Violence: The Hobbit is a children’s book that doesn’t gloss over difficult choices, the risk of death, or various fantastic dangers. However, there were a couple instances of gore (especially the beheading of Thorin’s father) that make the movie a no-go for kids 8-10. I know that they don’t belong to the coveted ticket-buying demographics, but you think Mr. Jackson could have flexed some muscle with the studios — or exercised some self-restraint — and toned it down a notch or two, so that Tolkien’s intended audience could be his audience, too. He lost a great opportunity to make a family film — and not in a schmaltzy (or cartoon) sense.

Radagast: Oh dear, where to begin. Radagast is, as anyone who’s read The Silmarillion can tell you, a Maiar, a being of divine origin though not one of, and less powerful than, the Valar. Like Gandalf, Radagast walks Middle Earth is the guise of an old man, but unlike Gandalf, his affinity is for flora and fauna, not Elves and Men and Hobbits. A little odd he may be, but the totally bizarre movements and costume Mr. Jackson gave him are a bridge too far. I was viscerally angry with this portrayal, which is in line with Mr. Jackson’s choice to turn Gimli into a buffoon to play for cheap laughs in LOTR. Mr. Jackson has departed from Tolkien’s nuanced, gentle laughter with the characters (and sometimes at their foibles) and created his own brand of cruel comedy that attacks Radagast. And the bird excrement (this is a blog for all readers, but you know what I’m saying) on his head? BAD FORM, Mr. Jackson.

An effects issue: While Gollum, played by the always-amazing Andy Serkis, was graced with the best CGI effects ever, Azog was just atrocious. Totally fake-looking.

And the cherry on top of my dislike sundae: my favorite musical section of the movie, which worked so well in the trailer, is the Dwarves’ song (not the over-long dishwashing one — the other one). And it’s cut off too soon! Gah!

Essentially, I think Mr. Jackson shows a significant lack of respect for his source material.

Here’s hoping I’ve saved you twelve — make that twenty-four — bucks.

8 thoughts on “In Which I Eviscerate the First Hobbit Movie

  1. I always thought it was over the top and obviously greedy to turn a short children’s story into a three-movie epic.

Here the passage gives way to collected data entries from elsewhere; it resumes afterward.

theorem follows_walkOn {d : Device} (h : d.port.engine.busy = true) (c : MountCmd) (w : Walk) :
    Follows d (d.walkOn c w) := by
  unfold Device.walkOn
  split
  · unfold Device.walkFetch
    split
    · exact follows_finish h _ _ _ _
    · split
      · exact follows_finish h _ _ _ _
      · exact (follows_execute h _).trans (follows_request _ _)
  · split
    · unfold Device.walkDone
      split
      · exact follows_finish h _ _ _ _
      · split
        · exact follows_finish h _ _ _ _
        · split
          · exact follows_finish h _ _ _ _
          · exact follows_mountValidated h _ _
    · exact follows_finish h _ _ _ _

theorem follows_mountNews {d : Device} (h : d.port.engine.busy = true) (c : MountCmd) (ok : Bool)
    (bs : List Byte) : Follows d (d.mountNews c ok bs) := by
  unfold Device.mountNews
  split
  · exact follows_finish h _ _ _ _
  · split
    · unfold Device.headerRead
      split
      · exact follows_finish h _ _ _ _
      · split
        · exact follows_finish h _ _ _ _
        · exact follows_walkOn h _ _
    · exact follows_walkOn h _ _

theorem follows_engineNews (d : Device) (ok : Bool) (bs : List Byte) : Follows d (d.engineNews ok bs) := by
  unfold Device.engineNews
  split
  · rename_i c h
    exact follows_mountNews (by rw [h]; rfl) _ _ _
  · rename_i b n h
    have hb : d.port.engine.busy = true := by rw [h]; rfl
    split
    · exact (follows_storeWindow hb bs).trans (follows_finish (by exact hb) _ _ _ _)
    · exact follows_finish hb _ _ _ _
  · rename_i b n h
    have hb : d.port.engine.busy = true := by rw [h]; rfl
    split
    · exact follows_finish hb _ _ _ _
    · exact follows_finish hb _ _ _ _
  all_goals exact .refl d

theorem follows_deliver (d : Device) (n : RunNews) : Follows d (d.deliver n) := by
  unfold Device.deliver
  split
  · exact follows_windowNews d _ _ _
  · split <;> [exact follows_runSucceeded d _ _; exact follows_runFailed d _]
  · exact follows_headerNews d _ _
  · exact follows_engineNews d _ _

/-! ### The wait list, OFFLINE and FLUSH -/

theorem follows_serveWait (d e : Device) (h : d.serveWait = some e) : Follows d e := by
  unfold Device.serveWait at h
  split at h
  · cases h
  · split at h
    · cases h
      exact (follows_lists d d.pool.queue _ id (fun n => n.filter _)).trans (follows_startFill _ _ _)
    · unfold Device.markEviction at h
      split at h
      · cases h
      · obtain ⟨i, _, rfl⟩ := Option.map_eq_some_iff.mp h
        exact (follows_setBuf_same d i { d.buf i with evict := true } i rfl).trans (follows_joinQueue _ _)

theorem follows_dropStaleWaits (d e : Device) (h : d.dropStaleWaits = some e) : Follows d e := by
  unfold Device.dropStaleWaits at h
  split at h
  · cases h; exact follows_lists d d.pool.queue _ id (fun n => n.filter _)
  · cases h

I have refused to go to those movies, even though I liked The Lord of the Rings.

  2. Now my husband took my son to see this a while back and when I read your post I thought, huh? Another Hobbit movie? I didn’t remember the book being a series. I agree that it’s ridiculous!

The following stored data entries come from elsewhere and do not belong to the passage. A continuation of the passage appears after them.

/-- Settles O14: held heads change exactly the record, a moved head hands the notice whose parts are given. -/
theorem aStepMovesTheHead : Obligations.AStepMovesTheHead := by
  refine ⟨?_, fun s inward hu => ?_, withNotice_cases, finishSlot_cases⟩
  · intro s u inward hu hw r c r1 d1 d2
    have hheld : c = r.cylinder → effect (.stepPulse inward) s.dev = d2 := onStep_held hu hw
    have hmoved : c ≠ r.cylinder → effect (.stepPulse inward) s.dev = Device.withNotice s.dev u false d2 := onStep_moved hu hw
    have hd2 : d2.images = s.dev.images ∧ d2.captures = s.dev.captures ∧ d2.units = s.dev.units.set u r1
        ∧ d2.news = s.dev.news ∧ d2.pool = s.dev.pool ∧ d2.windows = s.dev.windows
        ∧ d2.banks.entryOwed = s.dev.banks.entryOwed ∧ d2.port = s.dev.port := by
      by_cases hl : inward = true ∧ ¬ r.cylinder < 83
      · rw [show d2 = d1.report _ from if_pos hl]
        exact ⟨rfl, rfl, rfl, rfl, rfl, rfl, report_owed d1 _ nofun, rfl⟩
      · rw [show d2 = d1 from if_neg hl]
        exact ⟨rfl, rfl, rfl, rfl, rfl, rfl, rfl, rfl⟩
    obtain ⟨himg, hcap, hunits, hnews, hpool, hwin, howed, hport⟩ := hd2
    refine ⟨?_, fun hc => Follows.answers (hheld hc) (fun hrest => ?_), fun hc hoff => ?_, fun hc => Follows.leads (hmoved hc)⟩
    · by_cases hc : c = r.cylinder
      · exact Follows.reaches (hheld hc ▸ Settles.refl _)
      · exact Follows.reaches (hmoved hc ▸ (follows_withNotice _ _ _ _).settles)
    · refine rest_engine (d := s.dev) hnews hpool himg hwin hcap howed (fun v => ?_) (by rw [hport]) hrest
      rw [hunits]
      by_cases hv : v = u
      · subst hv; rw [PerUnit.get_set_self]; exact ⟨hc, rfl, rfl⟩
      · rw [PerUnit.get_set_ne _ _ hv]; exact ⟨rfl, rfl, rfl⟩
    · have hmot : (d2.units.get u).motor = r.motor := by rw [hunits, PerUnit.get_set_self]
      have hcur : d2.isCurrent = s.dev.isCurrent := by
        refine isCurrent_off (u := u) himg hcap (fun v hv => ?_) hmot hoff
        rw [hunits, PerUnit.get_set_ne _ _ hv]
      refine Follows.answers ((hmoved hc).trans (withNotice_silent hcur hpool ?_)) (fun hrest => ?_)
      · rcases hoff with h | h
        · refine .inl (if_neg ?_)
          unfold Device.mounted at h ⊢
          rw [himg, h]
          decide
        · exact .inr ⟨hmot.trans h, rfl⟩
      · refine finishSlot_rest _ _ _ (close_rest _ _ ?_)
        exact rest_current (d := s.dev) hnews hpool himg hwin hcur howed (by rw [hport]) hrest
  · refine Follows.answers (onStep_none inward hu) (fun hrest => ?_)
    exact rest_engine (d := s.dev) rfl rfl rfl rfl rfl rfl (fun _ => ⟨rfl, rfl, rfl⟩) rfl hrest

/-- R24: selection does not read the side input, and what is current does not either. -/
theorem selected_setSide (d : Device) (v : Bool) :
    ({ d with lines := { d.lines with side := v } } : Device).selected = d.selected :=
  selected_congr (fun l => by cases l <;> rfl) (fun _ => ⟨rfl, rfl⟩)

/-- R36: the selected unit follows the input under a released gate. -/
theorem onSide_changes {d : Device} {u : UnitId} {v : Bool} (hu : d.selected = some u) (hw : d.lines.wgate = false)
    (hv : (d.units.get u).side ≠ v) : d.onSide v = Device.withNotice d u false
      { d with lines := { d.lines with side := v }, units := d.units.set u { d.units.get u with side := v } } := by
  have hs := (selected_setSide d v).trans hu
  unfold Device.onSide
  dsimp only
  rw [hs]
  dsimp only
  rw [hw]
  refine (if_neg (by decide)).trans ((if_neg hv).trans ?_)
  rw [withNotice_before (b := d) ⟨rfl, rfl, rfl, selected_setSide d v, fun _ => ⟨rfl, rfl, rfl, rfl⟩⟩]
  rfl

/-- R36: in each other case only the line changes. -/
theorem onSide_keeps {d : Device} {v : Bool} (h : d.selected = none ∨ d.lines.wgate = true
    ∨ (∃ u, d.selected = some u ∧ (d.units.get u).side = v)) :
    d.onSide v = { d with lines := { d.lines with side := v } } := by
  unfold Device.onSide
  dsimp only
  rw [selected_setSide]
  split
  · next u hu =>
    split
    · rfl
    · next hw =>
      rcases h with h | h | ⟨w, hw', hside⟩
      · exact nomatch hu.symm.trans h
      · exact absurd h hw
      · obtain rfl : u = w := Option.some.inj (hu.symm.trans hw')
        exact if_pos hside
  · rfl

/-- Settles O16: the side is set with its notice, and in the excluded cases the line alone changes. -/
theorem theSideFollowsItsInput : Obligations.TheSideFollowsItsInput := by
  have hkeep : ∀ (s : State) (v : Bool), s.dev.selected = none ∨ s.dev.lines.wgate = true
      ∨ (∃ u, s.dev.selected = some u ∧ (s.dev.units.get u).side = v) →
      Answers (.sideChange v) s { s.dev with lines := { s.dev.lines with side := v } } := fun s v h =>
    Follows.answers (onSide_keeps h)
      (fun hrest => rest_engine (d := s.dev) rfl rfl rfl rfl rfl rfl (fun _ => ⟨rfl, rfl, rfl⟩) rfl hrest)
  refine ⟨?_, hkeep⟩
  intro s u v hu hw d
  refine ⟨?_, fun hv => Follows.leads (onSide_changes hu hw hv)⟩
  by_cases hv : (s.dev.units.get u).side = v
  · have hd : d = { s.dev with lines := { s.dev.lines with side := v } } :=
      modUnit_self (d := { s.dev with lines := { s.dev.lines with side := v } }) (f := fun r => { r with side := v })
        (by subst hv; rfl)
    refine Follows.reaches ?_
    rw [show effect (.sideChange v) s.dev = d from (onSide_keeps (.inr (.inr ⟨u, hu, hv⟩))).trans hd.symm]
    exact Settles.refl d
  · refine Follows.reaches ?_
    rw [show effect (.sideChange v) s.dev = _ from onSide_changes hu hw hv]
    exact (follows_withNotice _ _ _ _).settles

/-! ### The write start (R38, R110, R116) -/

/-- R24: selection does not read the write gate. -/
theorem selected_setGate (d : Device) (v : Bool) :
    ({ d with lines := { d.lines with wgate := v } } : Device).selected = d.selected :=
  selected_congr (fun l => by cases l <;> rfl) (fun _ => ⟨rfl, rfl⟩)

/-- R38, R110: an assertion with a unit selected closes its section and is judged. -/
theorem onGateAssert_selected {d : Device} {u : UnitId} (hw : d.lines.wgate = false) (hu : d.selected = some u) :
    d.onGateAssert = (Device.closeSection { d with lines := { d.lines with wgate := true } } u).writeStart u := by
  have hs := (selected_setGate d true).trans hu
  unfold Device.onGateAssert
  dsimp only
  rw [if_neg (by rw [hw]; decide), hs]

theorem onGateAssert_none {d : Device} (hw : d.lines.wgate = false) (hu : d.selected = none) :
    d.onGateAssert = { d with lines := { d.lines with wgate := true } } := by
  have hs := (selected_setGate d true).trans hu
  unfold Device.onGateAssert
  dsimp only
  rw [if_neg (by rw [hw]; decide), hs]

/-- R116: a unit with an image, its motor running, and at speed. -/
def writeReady (d : Device) (u : UnitId) : Prop :=
  d.mounted u = true ∧ (d.units.get u).motor = true ∧ (d.units.get u).atSpeed = true

/-- R116: the order of the judgement. -/
theorem writeStart_cases (d : Device) (u : UnitId) :
    (¬ writeReady d u → d.writeStart u = d.report (mkReport .note .writeNoDisk .drive (some u) (d.currentLoc u)))
    ∧ (writeReady d u → (d.units.get u).protect = true →
      d.writeStart u = d.report (mkReport .corrected .writeProtected .drive (some u) (d.currentLoc u)))
    ∧ (writeReady d u → (d.units.get u).protect = false → (d.captures.get u).isSome = true →
      d.writeStart u = d.report (mkReport .uncorrected .writeNoTrack .drive (some u) (d.currentLoc u)))
    ∧ (writeReady d u → (d.units.get u).protect = false → d.captures.get u = none → d.banks.offline = true →
      d.writeStart u = d)
    ∧ (writeReady d u → (d.units.get u).protect = false → d.captures.get u = none → d.banks.offline = false →
      d.writeStart u = d.setCapture u (some
        { state := .capturing, key := d.headKey u, startPhase := (d.units.get u).phase, startTime := d.now
          basis := d.streamBasis u, basisFixed := false, lastPhase := none, fields := [], capReached := false
          specials := [] })) := by
  have hr : (d.mounted u && (d.units.get u).motor && (d.units.get u).atSpeed) = true ↔ writeReady d u := by
    simp [writeReady, and_assoc]
  unfold Device.writeStart
  dsimp only
  refine ⟨fun h => ?_, fun h hp => ?_, fun h hp hc => ?_, fun h hp hc ho => ?_, fun h hp hc ho => ?_⟩
  · rw [if_pos (by rw [Bool.eq_false_iff.mpr (fun hx => h (hr.mp hx))]; decide)]
  all_goals
    rw [if_neg (show ¬ (!(d.mounted u && (d.units.get u).motor && (d.units.get u).atSpeed)) = true by rw [hr.mpr h]; decide), hp]
  · rfl
  · rw [hc]; rfl
  · rw [hc, ho]; rfl
  · rw [hc, ho]; rfl

/-- Settles O18: the judgement of R116 on the part with the gate asserted and the section closed. -/
theorem aWriteStartIsJudged : Obligations.AWriteStartIsJudged := by
  refine fun s => ⟨fun hw => ?_, fun hw hu => ?_, ?_⟩
  · exact Follows.answers (if_pos hw) id
  · refine Follows.answers (onGateAssert_none hw hu) (fun hrest => ?_)
    exact rest_engine (d := s.dev) rfl rfl rfl rfl rfl rfl (fun _ => ⟨rfl, rfl, rfl⟩) rfl hrest
  · intro u hw hu r d ready loc
    have heff : effect .writeGateAssert s.dev = d.writeStart u := onGateAssert_selected hw hu
    have hloc : d.currentLoc u = loc := currentLoc_eq d u
    obtain ⟨h1, h2, h3, h4, h5⟩ := writeStart_cases d u
    rw [hloc] at h1 h2 h3
    have hrest : s.dev.AtRest → d.micro = none := fun h =>
      rest_engine (d := s.dev) rfl rfl rfl rfl rfl rfl (fun _ => ⟨rfl, rfl, rfl⟩) rfl h
    refine ⟨fun hr => ?_, fun hr hp => ?_, fun hr hp hc => ?_, fun hr hp hc ho => ?_, fun hr hp hc ho => ?_⟩
    · exact Follows.answers (heff.trans (h1 hr)) (fun h => report_rest _ _ (hrest h) nofun)
    · exact Follows.answers (heff.trans (h2 hr hp)) (fun h => report_rest _ _ (hrest h) nofun)
    · exact Follows.leads (heff.trans (h3 hr hp hc))
    · exact Follows.answers (heff.trans (h4 hr hp hc ho)) hrest
    · refine Follows.answers (heff.trans (h5 hr hp hc ho)) (fun h => ?_)
      refine rest_current (d := d) rfl rfl rfl rfl ?_ rfl rfl (hrest h)
      refine isCurrent_congr (fun _ => rfl) (fun _ => ⟨rfl, rfl, rfl⟩) (fun v => ?_)
      by_cases hv : v = u
      · subst hv
        rw [show d.captures.get v = none from hc]
        simp
      · simp [Device.setCapture, PerUnit.get_set_ne _ _ hv]

end Sys2Proof.Proofs
end

section
namespace Sys2Proof.Proofs
open Sys2Proof Sys2Proof.Machine

/-! ### The order in which selection and the motors follow (R24, R27, R29, R36) -/

/-- R30: the starts that are due on the units whose motor a change stops. -/
theorem startsBefore_eq (d : Device) (change : Device → Device) :
    let starts : UnitId → Device → Nat := fun u x =>
      if (d.units.get u).motor = true ∧ (change d).motorAsserted u = false then (x.units.get u).revDue else 0
    let d0 := (fun x => x.revolutionEvent .u0)^[starts .u0 d] d
    d.startsBefore change = (fun x => x.revolutionEvent .u1)^[starts .u1 d0] d0 := by
  intro starts d0
  have hif : ∀ (u : UnitId) (x : Device), (if d.stopsMotor change u then x.handStarts u else x)
      = (fun y => y.revolutionEvent u)^[starts u x] x := fun u x => by
    show _ = (fun y => y.revolutionEvent u)^[if (d.units.get u).motor = true ∧ (change d).motorAsserted u = false then _ else 0] x
    unfold Device.stopsMotor
    by_cases h : (d.units.get u).motor = true ∧ (change d).motorAsserted u = false
    · rw [if_pos (by rw [h.1, h.2]; rfl), if_pos h]
      exact takeStarts_eq u _ x
    · rw [if_neg (by simpa using h), if_neg h]
      rfl
  unfold Device.startsBefore
  dsimp only
  rw [hif, hif]

/-- R88 b: the buffers of a unit that are DIRTY are in the queue afterwards, and nothing but the queue changes. -/
theorem joinUnit_spec (d : Device) (u : UnitId) :
    (∀ i, i ∈ (d.joinUnit u).pool.queue ↔
      i ∈ d.pool.queue ∨ i < 8 ∧ d.ownedBy i u = true ∧ (d.buf i).state = .dirty)
    ∧ ∃ n l, d.joinUnit u = { d with freeCount := n, pool := { d.pool with queue := d.pool.queue ++ l } } := by
  obtain ⟨n, l, -, hl, hj⟩ := Device.joinAll_spec d (bufferIds.filter (fun i => d.ownedBy i u))
    (List.nodup_range.filter _)
  have he : d.joinUnit u = { d with freeCount := n, pool := { d.pool with queue := d.pool.queue ++ l } } := hj
  refine ⟨fun i => ?_, n, l, he⟩
  rw [he]
  show i ∈ d.pool.queue ++ l ↔ _
  rw [List.mem_append, hl, List.mem_filter, bufferIds, List.mem_range]
  by_cases hq : i ∈ d.pool.queue
  · simp [hq]
  · simp [hq, Config.bufferCount, and_assoc]

/-! ### What the evaluation keeps of its effect -/

/-- A change of the unit records alike in both parts. -/
theorem settles_units {e t : Device} (h : Settles e t) (p : PerUnit UnitRecord) :
    Settles { e with units := p } { t with units := p } :=
  ⟨h.now, h.lines, rfl, h.readData, h.cursor, h.frameFault, h.mask, h.frameOut, h.idle, h.cardState, h.capacity, h.initTime,
    h.run, h.retry, h.resetWaits, h.enables, h.drive, h.mounted, h.images, h.captures⟩

theorem settles_modUnit {e t : Device} (h : Settles e t) (u : UnitId) (f : UnitRecord → UnitRecord) :
    Settles (e.modUnit u f) (t.modUnit u f) := by
  have hu : t.modUnit u f = { t with units := e.units.set u (f (e.units.get u)) } := by
    unfold Device.modUnit
    rw [h.units]
  rw [hu]
  exact settles_units h _

/-- Read data set alike in both parts. -/
theorem settles_readData {e t : Device} (h : Settles e t) (x : Option StreamByte) :
    Settles { e with readData := x } { t with readData := x } :=
  ⟨h.now, h.lines, h.units, rfl, h.cursor, h.frameFault, h.mask, h.frameOut, h.idle, h.cardState, h.capacity, h.initTime,
    h.run, h.retry, h.resetWaits, h.enables, h.drive, h.mounted, h.images, h.captures⟩

/-- The delivery records are no part of what settles. -/
theorem settles_delivery {e t : Device} (h : Settles e t) (u : UnitId) (f : Delivery → Delivery) :
    Settles e (t.modDelivery u f) :=
  ⟨h.now, h.lines, h.units, h.readData, h.cursor, h.frameFault, h.mask, h.frameOut, h.idle, h.cardState, h.capacity, h.initTime,
    h.run, h.retry, h.resetWaits, h.enables, h.drive, h.mounted, h.images, h.captures⟩

/-- A report into the DRIVE bank that sets no latch, made alike in both parts. -/
theorem settles_reportDrive {e t : Device} (h : Settles e t) (r : Report) (hr : r.cause.bank = .drive)
    (hc : r.cls ≠ .uncorrected) :
    Settles { e with banks := { e.banks with drive := e.banks.drive.receive r } } (t.report r) := by
  have ht : t.report r = { t with banks := { t.banks with drive := t.banks.drive.receive r } } := by
    have hj : t.banks.judge r = t.banks := by
      unfold FaultBanks.judge
      rw [if_neg]; simp [hc]
    unfold Device.report
    rw [hj, hr]
    rfl
  rw [ht]
  refine ⟨h.now, h.lines, h.units, h.readData, h.cursor, h.frameFault, h.mask, h.frameOut, h.idle, h.cardState, h.capacity,
    h.initTime, h.run, h.retry, h.resetWaits, fun i => ?_, ?_, h.mounted, h.images, h.captures⟩
  · cases i with
    | drive =>
      show (t.banks.drive.receive r).enables = (e.banks.drive.receive r).enables
      rw [h.drive]
    | track => exact h.enables .track
    | map => exact h.enables .map
    | card => exact h.enables .card
  · show t.banks.drive.receive r = e.banks.drive.receive r
    rw [h.drive]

    I love your reaction as a precocious 9 y/o! This is not normally my genre but we had to read it in the 6th grade and I remember being just enchanted. I still have the long report I wrote, now in my mom’s attic 🙂

  3. Great post, but I think you left out an important bit. The dwarves are not fighters, yet they eviscerate the goblins in a battle that, at least in my opinion, filmic-ly rivals the Moria scene in “The Fellowship of the Ring”. This makes no sense whatsoever. I understand that perhaps Thorin, Fili, and Kili can fight, but the rest are a mixture of business-dwarves, apothacaries, and other tradesman, not warriors.

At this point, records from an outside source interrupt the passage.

-- ==== Sys2Proof/Machine/Dispatch.lean ====
section
/-! DEFINITION. The execute phase of the step (40_control_unit.md R116): the handler of each instruction. -/

namespace Sys2Proof.Machine

def exec (i : Instr) (s : State) : Host.Outcome State Fault Refusal :=
  match i with
  | .hlt => Sys2Proof.Machine.execHlt s
  | .ldi a imm => Sys2Proof.Machine.execLdi a imm s
  | .prn a => Sys2Proof.Machine.execPrn a s
  | .mul a b => Sys2Proof.Machine.execMul a b s
  | .cmp a b => Sys2Proof.Machine.execCmp a b s
  | .push a => Sys2Proof.Machine.execPush a s
  | .pop a => Sys2Proof.Machine.execPop a s
  | .call a => Sys2Proof.Machine.execCall a s
  | .ret => Sys2Proof.Machine.execRet s
  | .jmp a => Sys2Proof.Machine.execJmp a s
  | .jeq a => Sys2Proof.Machine.execJeq a s
  | .jne a => Sys2Proof.Machine.execJne a s
  | .add a b => Sys2Proof.Machine.execAdd a b s
  | .sub a b => Sys2Proof.Machine.execSub a b s
  | .div a b => Sys2Proof.Machine.execDiv a b s

end Sys2Proof.Machine
end

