-- ==== Sys2Proof/Machine/Debug.lean ====
section
/-! DEFINITION. What the core hands the host: the termination status and the debug port's dump. -/

namespace Sys2Proof.Machine

/-- The status of a run that has ended (60_exceptions.md R208). -/
inductive Termination where
  /-- Normal termination: HLT was reached. -/
  | success
  /-- A fatal fault, with its record. -/
  | failure (record : FaultRecord)
  deriving DecidableEq, Repr

/-- The status the core presents: nothing while the run goes on (60_exceptions.md R208). -/
def terminationStatus (s : State) : Option Termination :=
  match s.run with
  | .running => none
  | .halted => some .success
  | .faulted record => some (.failure record)

/-- The debug port's state dump (60_exceptions.md R210, 10_state.md R36). -/
structure Dump where
  pc : Nat
  /-- The bytes at pc, pc + 1 and pc + 2; a byte above 0xFF is absent. -/
  window : List (Option Byte)
  /-- R0..R7. -/
  regs : List Byte
  deriving DecidableEq, Repr

/-- A byte as the dump shows it: absent above 0xFF (60_exceptions.md R210). -/
def dumpByte (m : Memory) (addr : Nat) : Option Byte :=
  match memRead m addr with
  | .ok v => some v
  | .error _ => none

/-- The dump: a read of the state that changes nothing and raises nothing (60_exceptions.md R210). -/
def debugDump (s : State) : Dump where
  pc := s.pc
  window := [dumpByte s.mem s.pc, dumpByte s.mem (s.pc + 1), dumpByte s.mem (s.pc + 2)]
  regs := s.regs.toList

end Sys2Proof.Machine
end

  4. I agree with you all around, Carolyn, and the new one descends to even lower depths. I am taking my students — more than 1/2 through the novel — on a field trip tomorrow to see the current travesty in the name of teaching them one golden lesson, if no other, this year> READ THE BOOK!!! They need to learn these fictionalizations and bastardizations of the original art are wholly unfaithful and abusive to the artist’s original intentions. It ought to stimulate some intense discussion and hopefully open some eyes while giving them a lot of fodder to write about.